When I want the LLM to write code for me; I don’t just provide a two-sentence prompt and hope for the best. I will have a long conversation with the LLM, often taking a couple of hours (or more), to analyse requirements, generate a plan, review implementation details, confirm testing methodology, and finally to proceed with the actual work of writing code. With all of that preparation, the results I get back are almost always production quality. The results are better than I would have if I spent a few days (or weeks) writing the code myself. But it’s my decades of experience that allow me to work with the LLM and understand all the nuances of the planning stage, and make the critical decisions that will result in a quality outcome.
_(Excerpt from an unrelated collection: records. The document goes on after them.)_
-- ==== Sys2Proof/Laws/PerInstr.lean ====
section
/-! SUPPORT. The round trip of every instruction: decoding the bytes an instruction is encoded to gives that instruction back
and leaves the bytes that follow (one lemma per constructor). -/
set_option linter.unusedSimpArgs false
namespace Sys2Proof.Laws.RoundTrip
def Statement (i : Instr) : Prop := i.wf = true → ∀ rest : List Byte, decode (encodeBytes i ++ rest) = .ok (i, rest)

theorem add (b : GReg) (a : GReg) (d : GReg) : Statement (.add b a d) := fun _ rest => by
  refine decode_encode32 rfl rest rfl ?_
  rw [decodeLow_00 (pack_head _ _ _).2]
  simp only [decodeMaj00, laySR, unpack_pack, unpack_nil, Nat.reducePow, Nat.reduceMod, fit5]
  simp [noLong, need]

theorem sub (b : GReg) (a : GReg) (d : GReg) : Statement (.sub b a d) := fun _ rest => by
  refine decode_encode32 rfl rest rfl ?_
  rw [decodeLow_00 (pack_head _ _ _).2]
  simp only [decodeMaj00, laySR, unpack_pack, unpack_nil, Nat.reducePow, Nat.reduceMod, fit5]
  simp [noLong, need]

theorem and (b : GReg) (a : GReg) (d : GReg) : Statement (.and b a d) := fun _ rest => by
  refine decode_encode32 rfl rest rfl ?_
  rw [decodeLow_00 (pack_head _ _ _).2]
  simp only [decodeMaj00, laySR, unpack_pack, unpack_nil, Nat.reducePow, Nat.reduceMod, fit5]
  simp [noLong, need]

theorem or (b : GReg) (a : GReg) (d : GReg) : Statement (.or b a d) := fun _ rest => by
  refine decode_encode32 rfl rest rfl ?_
  rw [decodeLow_00 (pack_head _ _ _).2]
  simp only [decodeMaj00, laySR, unpack_pack, unpack_nil, Nat.reducePow, Nat.reduceMod, fit5]
  simp [noLong, need]

theorem xor (b : GReg) (a : GReg) (d : GReg) : Statement (.xor b a d) := fun _ rest => by
  refine decode_encode32 rfl rest rfl ?_
  rw [decodeLow_00 (pack_head _ _ _).2]
  simp only [decodeMaj00, laySR, unpack_pack, unpack_nil, Nat.reducePow, Nat.reduceMod, fit5]
  simp [noLong, need]

theorem sll (b : GReg) (a : GReg) (d : GReg) : Statement (.sll b a d) := fun _ rest => by
  refine decode_encode32 rfl rest rfl ?_
  rw [decodeLow_00 (pack_head _ _ _).2]
  simp only [decodeMaj00, laySR, unpack_pack, unpack_nil, Nat.reducePow, Nat.reduceMod, fit5]
  simp [noLong, need]

theorem srl (b : GReg) (a : GReg) (d : GReg) : Statement (.srl b a d) := fun _ rest => by
  refine decode_encode32 rfl rest rfl ?_
  rw [decodeLow_00 (pack_head _ _ _).2]
  simp only [decodeMaj00, laySR, unpack_pack, unpack_nil, Nat.reducePow, Nat.reduceMod, fit5]
  simp [noLong, need]

theorem sra (b : GReg) (a : GReg) (d : GReg) : Statement (.sra b a d) := fun _ rest => by
  refine decode_encode32 rfl rest rfl ?_
  rw [decodeLow_00 (pack_head _ _ _).2]
  simp only [decodeMaj00, laySR, unpack_pack, unpack_nil, Nat.reducePow, Nat.reduceMod, fit5]
  simp [noLong, need]

theorem slt (b : GReg) (a : GReg) (d : GReg) : Statement (.slt b a d) := fun _ rest => by
  refine decode_encode32 rfl rest rfl ?_
  rw [decodeLow_00 (pack_head _ _ _).2]
  simp only [decodeMaj00, laySR, unpack_pack, unpack_nil, Nat.reducePow, Nat.reduceMod, fit5]
  simp [noLong, need]

theorem sltu (b : GReg) (a : GReg) (d : GReg) : Statement (.sltu b a d) := fun _ rest => by
  refine decode_encode32 rfl rest rfl ?_
  rw [decodeLow_00 (pack_head _ _ _).2]
  simp only [decodeMaj00, laySR, unpack_pack, unpack_nil, Nat.reducePow, Nat.reduceMod, fit5]
  simp [noLong, need]

theorem min (b : GReg) (a : GReg) (d : GReg) : Statement (.min b a d) := fun _ rest => by
  refine decode_encode32 rfl rest rfl ?_
  rw [decodeLow_00 (pack_head _ _ _).2]
  simp only [decodeMaj00, laySR, unpack_pack, unpack_nil, Nat.reducePow, Nat.reduceMod, fit5]
  simp [noLong, need]

theorem max (b : GReg) (a : GReg) (d : GReg) : Statement (.max b a d) := fun _ rest => by
  refine decode_encode32 rfl rest rfl ?_
  rw [decodeLow_00 (pack_head _ _ _).2]
  simp only [decodeMaj00, laySR, unpack_pack, unpack_nil, Nat.reducePow, Nat.reduceMod, fit5]
  simp [noLong, need]

theorem minu (b : GReg) (a : GReg) (d : GReg) : Statement (.minu b a d) := fun _ rest => by
  refine decode_encode32 rfl rest rfl ?_
  rw [decodeLow_00 (pack_head _ _ _).2]
  simp only [decodeMaj00, laySR, unpack_pack, unpack_nil, Nat.reducePow, Nat.reduceMod, fit5]
  simp [noLong, need]

theorem maxu (b : GReg) (a : GReg) (d : GReg) : Statement (.maxu b a d) := fun _ rest => by
  refine decode_encode32 rfl rest rfl ?_
  rw [decodeLow_00 (pack_head _ _ _).2]
  simp only [decodeMaj00, laySR, unpack_pack, unpack_nil, Nat.reducePow, Nat.reduceMod, fit5]
  simp [noLong, need]

theorem mul (b : GReg) (a : GReg) (d : GReg) : Statement (.mul b a d) := fun _ rest => by
  refine decode_encode32 rfl rest rfl ?_
  rw [decodeLow_00 (pack_head _ _ _).2]
  simp only [decodeMaj00, laySR, unpack_pack, unpack_nil, Nat.reducePow, Nat.reduceMod, fit5]
  simp [noLong, need]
Exactly. But who is going to have that experience 20 years from now?
I’m reminded of another industry that has gone through similar knowledge loss, without apparent consequences - structural engineers. Over 20 years ago, the engineers had to understand all the finer details of stresses, materials, etc - along with all the mathematical equations to ensure compliance was met. Today, the engineers are taught how to use software that handles that responsibility.
The knowledge isn’t completely lost (at least I hope not) since the software writers must have the deeper understanding. But the actual bridge builders have lost that knowledge. The same will happen with software engineers too.
But what about combining those two; LLM’s writing software to design bridges - who has the knowledge then? But in reality, it will be LLM’s (or more likely LWM’s) that design the bridges, skipping the software in between completely.
Large World Model
Well, great. Now I’m going to have to avoid bridges for the next few decades.
I think Xcode is still required to test and deploy your app, if you want to make an app with AI then you can use the Cursor IDE along with Ccode. You can find hundreds of tutorials to make apps with xcode and cursor.
Yes, if you want to make a native iOS app, you have to work in Xcode. Beyond Better makes that possible by editing the Xcode project files on disk directly, but I still run the code from Xcode after every pass.
Xcode 26 introduced AI integrations with ChatGPT and Claude (you can also add your own model provider). I’ve been using the ChatGPT integration, and have to say that model has come a long way since I first started asking it coding questions a couple years ago. Being integrated within Xcode makes it easy to say “take a look at this entire project, and point out areas for improvement.” But in my experience, it still takes some (actually, quite a bit of) fluency in Swift/SwiftUI to be able to end up with a useful product. Give you a leg up? Suggest an approach to a problem you hadn’t thought of? Absolutely. But it still gets lost in the weeds pretty routinely.